Here is my input, 413 bytes of it:
{
LDB_run_internal_self_tests := false;
-- LDB_run_internal_self_tests := true;
};
create table not null orders
(
onum int pkey,
oname varchar(30),
cnum int
);
select onum, count(oname) as nn
from orders
where onum = 23
group by onum
having count(oname) = 999
;
select onum, count(oname) as nn
from orders
where onum = 123
group by onum
having count(oname) = 888
;
Attached is an image of the profiler's output. The top graph I guess is the allocation nursery, and you can see what appeared to be five garbage collections in just that. I don't know what the bottom graph is but it's going to 48 meg.
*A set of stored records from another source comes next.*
-- ==== Sys2Proof/Machine/TimerMemory.lean ====
section
/-! DEFINITION. The timer and memory instructions of family F (45_timer_memory.md). -/

namespace Sys2Proof.Machine

/-- `FX07` (R180). -/
def execLdVxDt (x : Reg) (s : State) : Result := .next (s.setV x s.dt).advance

/-- `FX15` (R181). -/
def execLdDtVx (x : Reg) (s : State) : Result := .next (s.setDt (s.getV x)).advance

/-- `FX18` (R182). -/
def execLdStVx (x : Reg) (s : State) : Result := .next (s.setSt (s.getV x)).advance

/-- `FX1E` (R183): modulo 65536 (D8), no flag (D24). -/
def execAddI (x : Reg) (s : State) : Result := .next (s.setI (s.i + zext8 (s.getV x))).advance

/-- `FX29` (R184): all 8 bits of `V[X]` are multiplied (D22). -/
def execLdF (x : Reg) (s : State) : Result := .next (s.setI (zext8 (s.getV x) * 5)).advance

/-- `FX33` (R185): `I` is not changed. -/
def execLdB (x : Reg) (s : State) : Result :=
  withSpan s s.base 3 (s.storeBytes s.base (decimalDigits (s.getV x))).advance

/-- `FX55` (R186). -/
def execLdMemVx (x : Reg) (s : State) : Result :=
  withSpan s s.base (spanOfReg x) ((s.storeBytes s.base (s.lowRegs x)).advanceI x).advance

/-- `FX65` (R187): the addresses are those of the old `I`. -/
def execLdVxMem (x : Reg) (s : State) : Result :=
  withSpan s s.base (spanOfReg x) ((s.setLowRegs x fun r => s.readMem (s.base + r)).advanceI x).advance

end Sys2Proof.Machine
end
Below that are the number of allocations from antlr, I have no idea how it's possible it could be doing this much.
A while back I did some profiling with the Python output, and tentatively concluded that the slowdown was something to do with the number of objects allocated, which makes sense because Python uses a skanky expensive reference counting GC and a fallback mark-sweep if necessary for cycles, whereas Java and C# seem to have much more efficient generational collectors.
I don't have time to dig into this, but I would like other people's opinion. Can anyone reproduce this?
Please note that the stuff I'm parsing actually produces an AST inside and a few other bits and pieces, but if you look at the breakdown in the attached image, you'll see that it really is utterly overwhelmed by antler-related objects.
Keep in mind I may be doing something wrong, but given that, any thoughts?